What to do: Take the records below and print them verbatim up to and including the line that carries "the place of a".

Data for analysis:

/-- The operation is a RUN of a slab that lacks entries of the queue. -/
def lacksTiles (o : Op) (slab : Nat) : Bool :=
  decide (0 < o.need) && (match o.kind with | .run x _ _ _ false _ _ _ _ _ => x == slab | _ => false)
/-- The operation is the RUN of a select. -/
def isSelect (s : State) (o : Op) : Bool :=
  match o.kind with | .run _ _ _ desc _ _ _ _ _ _ => fieldAt (descBytes s o.passage desc) 0 1 == 3 | _ => false
/-- The next `n` places of a queue that a RUN reads, and what it leaves: up to the first that is not `ok`. A select takes the place of a
masked block for the tile that it leaves alone; every other RUN passes over it for an entry behind it (R123, log 123). -/
def takePlaces (ok : FtqEntry → Bool) (sel : Bool) : List FtqEntry → Nat → List FtqEntry × List FtqEntry
  | q, 0 => ([], q)
  | [], _ => ([], [])
  | e :: q, n + 1 =>
    if e.masked && !sel then
      let r := takePlaces ok sel q (n + 1)
      if r.1.isEmpty then ([], e :: q) else r
    else if ok e then let r := takePlaces ok sel q n; (e :: r.1, r.2)
    else ([], e :: q)
/-- A RUN reads what it lacks of the entries that stand ready at the queue's head, which are free from then on, once no RUN accepted
before it lacks one (R213, R214). -/
def feedOne (slab : Nat) (s : State) (o : Op) : State :=
  if (s.psc.ops.find? (fun x => lacksTiles x slab)).map (·.id) != some o.id then s else
  let v := getVe s slab
  let r := takePlaces (·.ready) (isSelect s o) v.ftq o.need
  if r.1.isEmpty then s else
  unitBack (setVe (setOp s o.id (fun o => { o with need := o.need - r.1.length, taken := o.taken ++ r.1 })) slab
    { v with ftq := r.2 }) 5 (r.1.filter (fun e => !e.masked)).length
/-- The RUNs of a slab that lack entries read them in the order in which they were accepted. -/
def feedRun (s : State) (slab : Nat) : State := (s.psc.ops.filter (fun o => lacksTiles o slab)).foldl (feedOne slab) s

/-- A drain: tiles of a checked stream stay invisible until their check (R145). -/
def doDrain (s : State) (sl : Slot) : State :=
  let d := sl.drain s
  let k := sl.sumpKey
  if !(groupOf s k).isOpen then noteGroup s Ev.groupClosed d.array
  else if !d.cx.good 2 then noteContext s sl.passage
  else
    let ts := d.tiles s
    let s := d.note s
    let s := if d.mode = 0 then reserveFtq s d ts else s
    let s := holdGroup s k sl.op
    let kind := fun (left : List DrainTile) => OpKind.drain d.array d.group d.ctxId d.mode (sl.bits 40 40 == 1) d.n0 d.m0 left false
    feedRun (if d.st.checked then addOp s { sl.toOp (kind ts) (d.spans s) with reads := d.fusedSpans s }
      else addOp (drainTiles s d ts).1 (sl.toOp (kind []) [])) d.slab

/-- The check of one tile of a drain of a checked stream (R144, R145). -/
def drainTileCheck (s : State) (op tile : Nat) : State :=
  match findOp s op with
  | some o =>
    match o.kind with
    | .drain a g ctx mode closes n0 m0 left _ =>
      match left[tile]? with
      | some t =>
        let r := drainTile s (Drain.make s a g o.passage op ctx mode n0 m0) t
        let rest := left.eraseIdx tile
        let u := setOpKind r.1 op (.drain a g ctx mode closes n0 m0 rest r.2)
        let u := if rest.isEmpty then setOp u op (fun x => { x with writes := [], reads := [] }) else u
        feedRun u (arraySlab a)
      | none => s
    | _ => s
  | none => s

/-- A drain is done with every element (R95, R101). DESIGN CHOICE: its close flag closes the group also where every block was
masked and the drain did nothing else (R123, log 98). -/
def drainComplete (s : State) (op : Nat) : State :=
  match findOp s op with
  | some o =>
    match o.kind with
    | .drain a g _ _ closes _ _ [] _ =>
      let k := groupKey a g
      let t := finishOp (freeGroup s k op) op
      if closes && !t.isZ64 then closeGroup t k else t
    | _ => s
  | none => s

/-! Spill and reload (R103, R104). -/

/-- Offset of record (i, c) of a spill. -/
def recordAt (cx : Ctx) (size i c : Nat) : Nat := cx.offset + i * cx.pitch + c * size
def recordIn (s : State) (slab : Nat) (cx : Ctx) (size i c : Nat) : Bool :=
  decide (recordAt cx size i c + size ≤ windowBytes s slab cx.part)
def spillSize (binary : Bool) : Nat := if binary then 8 else 20

/-- A spill; the extents of a dW block stay known with its records (R103, R111, log 56). -/
def doSpill (s : State) (sl : Slot) : State :=
  let a := sl.sumpArray
  let slab := arraySlab a
  let k := sl.sumpKey
  let g := groupOf s k
  let cx := ctxOf s sl.passage (sl.bits 50 43)
  let bin := sl.bits 42 42 == 1
  let size := spillSize bin
  if !g.isOpen then noteGroup s Ev.groupClosed a
  else if !cx.good 2 then noteContext s sl.passage
  else
    let places := (List.range g.rowCount).flatMap (fun i => (List.range 256).map (fun c => (i, c)))
    let tot := fun (x : Nat × Nat) => leave (getTotal s (totKey a (g.rowBase + x.1) x.2))
    let sat := (places.filter (fun x => (tot x).2)).length
    let s' := countSaturated s k sat
    let s' := places.foldl (fun u x =>
      if recordIn s slab cx size x.1 x.2 then
        stWrite u (stKey slab cx.part (recordAt cx size x.1 x.2))
          (if bin then leBytes 8 (toBinary64 (totalValue (tot x).1 g.anchor)) else leBytes 20 (lowBits 160 (tot x).1))
      else u) s'
    let s' := if places.any (fun x => !recordIn s slab cx size x.1 x.2) then noteStaging s' slab a sl.passage else s'
    let s' := { s' with sump := { s'.sump with spills := s'.sump.spills.put (stKey slab cx.part cx.offset) (g.wrows, g.wcols) } }
    addOp (holdGroup s' k sl.op) (sl.toOp (.spill a sl.group) [])

/-- Add one record to an element. -/
def reloadElem (s : State) (a grp uid : Nat) (ow bin : Bool) (slab : Nat) (cx : Ctx) (i c : Nat) : State :=
  let k := groupKey a grp
  let g := groupOf s k
  let size := spillSize bin
  let raw := if recordIn s slab cx size i c then
      leNat ((List.range size).map (fun j => stByte s (stKey slab cx.part (recordAt cx size i c) + j))) else 0
  let r := if bin then promote (ofBinary64 raw) g.anchor else ⟨signed 160 raw, false, false⟩
  let key := totKey a (g.rowBase + i) c
  let old := if ow then 0 else getTotal s key
  let s := if r.saturated || r.floorLoss then countPromoted s a grp uid 0 r else s
  putTotal s key k (old + r.n)

def doReload (s : State) (sl : Slot) : State :=
  let a := sl.sumpArray
  let slab := arraySlab a
  let k := sl.sumpKey
  let g := groupOf s k
  let cx := ctxOf s sl.passage (sl.bits 50 43)
  let bin := sl.bits 42 42 == 1
  if !g.isOpen then noteGroup s Ev.groupClosed a
  else if !cx.good 2 then noteContext s sl.passage
  else if !bin && signed 10 (sl.bits 40 31) != g.anchor then noteGroup s Ev.anchorMismatch a
  else
    let places := (List.range g.rowCount).flatMap (fun i => (List.range 256).map (fun c => (i, c)))
    let n := min (g.promotions + 1) (2 ^ 24 - 1)
    let s := if g.promotions = 2 ^ 23 then noteGroup s Ev.promotionLimit a else s
    let w := Tab.get (0, 0) s.sump.spills (stKey slab cx.part cx.offset)
    let e := if s.isZ64 && sl.bits 41 41 == 1 then w else extentsOf [(g.wrows, g.wcols), w]
    let s := setGroup s k { g with promotions := n, wrows := e.1, wcols := e.2 }
    let uid := s.sump.nextUid
    let s := { s with sump := { s.sump with nextUid := uid + 1 } }
    let s := if places.any (fun x => !recordIn s slab cx (spillSize bin) x.1 x.2) then noteStaging s slab a sl.passage else s
    let s := places.foldl (fun u x => reloadElem u a sl.group uid (u.isZ64 && sl.bits 41 41 == 1) bin slab cx x.1 x.2) s
    addOp s (sl.toOp (.reload a sl.group) [])

/-! The combining tree (R97, R98, R123). -/

/-- Ports and links that the participants need are enabled. -/
def routeOk (s : State) (sl : Slot) : Bool :=
  !sl.amask.isEmpty && sl.participants.all (comPort s) &&
    (List.range 8).all (fun x => !(decide (sl.smask.headD 0 ≤ x) && decide (x < sl.smask.getLastD 0)) || comChain s x)

/-- The sum that destination row `i`, column `c` receives. -/
def combineSum (s : State) (keys : List Nat) (i c : Nat) : Int :=
  keys.foldl (fun (n : Int) k =>
    let g := groupOf s k
    if i < g.rowCount then n + getTotal s (totKey (k / 64) (g.rowBase + i) c) else n) 0

/-- Slabs whose combiner an operation uses (R16, R97). -/
def combinesIn (o : Op) (slab : Nat) : Bool :=
  match o.kind with
  | .combine _ keys _ => keys.any (fun k => k / 512 == slab)
  | _ => false
/-- The combiner of a participating slab works on another combine. -/
def combinerBusy (s : State) (sl : Slot) : Bool := sl.smask.any (fun x => s.psc.ops.any (fun o => combinesIn o x))

def doCombine (s : State) (sl : Slot) : State :=
  let keys := sl.combineKeys
  let dk := sl.destKey
  let dst := groupOf s dk
  let fail := fun (code : Nat) => noteGroup s code sl.combineDest
  if combineMasked s sl then s
  else if !(dk :: keys).all (fun k => (groupOf s k).isOpen) then fail Ev.groupClosed
  else if !routeOk s sl then fail Ev.combineRoute
  else if !keys.all (fun k => (groupOf s k).anchor == dst.anchor) then fail Ev.anchorMismatch
  else
    let sums := (List.range dst.rowCount).flatMap (fun i => (List.range 256).map (fun c =>
      (totKey sl.combineDest (dst.rowBase + i) c, combineSum s keys i c)))
    let n := dst.promotions + sumNat (keys.map (fun k => (groupOf s k).promotions))
    let s := noteMask s (ctxOf s sl.passage (sl.bits 31 24)).mask
    let s := if dst.promotions ≤ 2 ^ 23 ∧ 2 ^ 23 < n then noteGroup s Ev.promotionLimit sl.combineDest else s
    let e := extentsOf (keys.map (fun k => ((groupOf s k).wrows, (groupOf s k).wcols)))
    let s := setGroup s dk { dst with promotions := min n (2 ^ 24 - 1), wrows := e.1, wcols := e.2 }
    let s := sums.foldl (fun u x => putTotal u x.1 dk x.2) s
    let s := (dk :: keys).foldl (fun u k => holdGroup u k sl.op) s
    addOp s (sl.toOp (.combine dk keys n) [])

/-! What finishes a spill, a reload and a combine (R193). -/

def spillComplete (s : State) (op : Nat) : State :=
  match findOp s op with
  | some o => match o.kind with
    | .spill a g => finishOp (freeGroup s (groupKey a g) op) op
    | _ => s
  | none => s
def reloadComplete (s : State) (op : Nat) : State :=
  match findOp s op with
  | some o => match o.kind with
    | .reload _ _ => finishOp s op
    | _ => s
  | none => s
def combineComplete (s : State) (op : Nat) : State :=
  match findOp s op with
  | some o => match o.kind with
    | .combine k keys _ => finishOp ((k :: keys).foldl (fun u x => freeGroup u x op) s) op
    | _ => s
  | none => s

/-! Why a sump slot cannot be accepted (R94, R95, R194, R204). -/

def firstSome {α : Type} : List (Option α) → Option α
  | [] => none
  | some x :: _ => some x
  | none :: xs => firstSome xs

/-- Chunks issued ahead have not all promoted: in flight, or kept by a stop of the array (R94, R336). -/
def chunksAhead (s : State) (k : Nat) : Bool :=
  let g := groupOf s k
  g.isOpen && (decide (0 < g.inflight) || (getArray s (k / 64)).saved.saved.any (fun c => c.target == k % 64))
def groupHold (s : State) (k p : Nat) (waits : Bool) : Option Nat :=
  if shadowHold s k p then some 13
  else if (busyHold s k).isSome then busyHold s k
  else if waits && chunksAhead s k then some 5
  else none

/-- Chunks in flight come before a reload wherever one of the two overwrites (R92, R94, R105). -/
def reloadWaits (s : State) (sl : Slot) : Bool :=
  let a := sl.sumpArray
  (s.sump.chunks ++ (getArray s a).saved.saved).any (fun c =>
    c.id.array == a && c.target == sl.group && decide (c.op < sl.op) && sl.reloadAfter s c)
/-- A sump slot of an issued bundle acts: every chunk that the bundle's bursts issued ahead of it has promoted, no operation of a slot
ahead of it holds its groups, and the combiners it needs are free (R16, R94, R95). -/
def sumpReady (s : State) (sl : Slot) : Bool :=
  let keys := if sl.opcode = 7 then sl.orderKeys s else [sl.sumpKey]
  (sl.orderKeys s).all (fun k => !chunksAhead s k) && keys.all (fun k => (groupOf s k).busy.isEmpty) &&
    !(sl.opcode == 6 && reloadWaits s sl) && !(sl.opcode == 7 && !combineMasked s sl && combinerBusy s sl)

Task output:
/-- The operation is a RUN of a slab that lacks entries of the queue. -/
def lacksTiles (o : Op) (slab : Nat) : Bool :=
  decide (0 < o.need) && (match o.kind with | .run x _ _ _ false _ _ _ _ _ => x == slab | _ => false)
/-- The operation is the RUN of a select. -/
def isSelect (s : State) (o : Op) : Bool :=
  match o.kind with | .run _ _ _ desc _ _ _ _ _ _ => fieldAt (descBytes s o.passage desc) 0 1 == 3 | _ => false
/-- The next `n` places of a queue that a RUN reads, and what it leaves: up to the first that is not `ok`. A select takes the place of a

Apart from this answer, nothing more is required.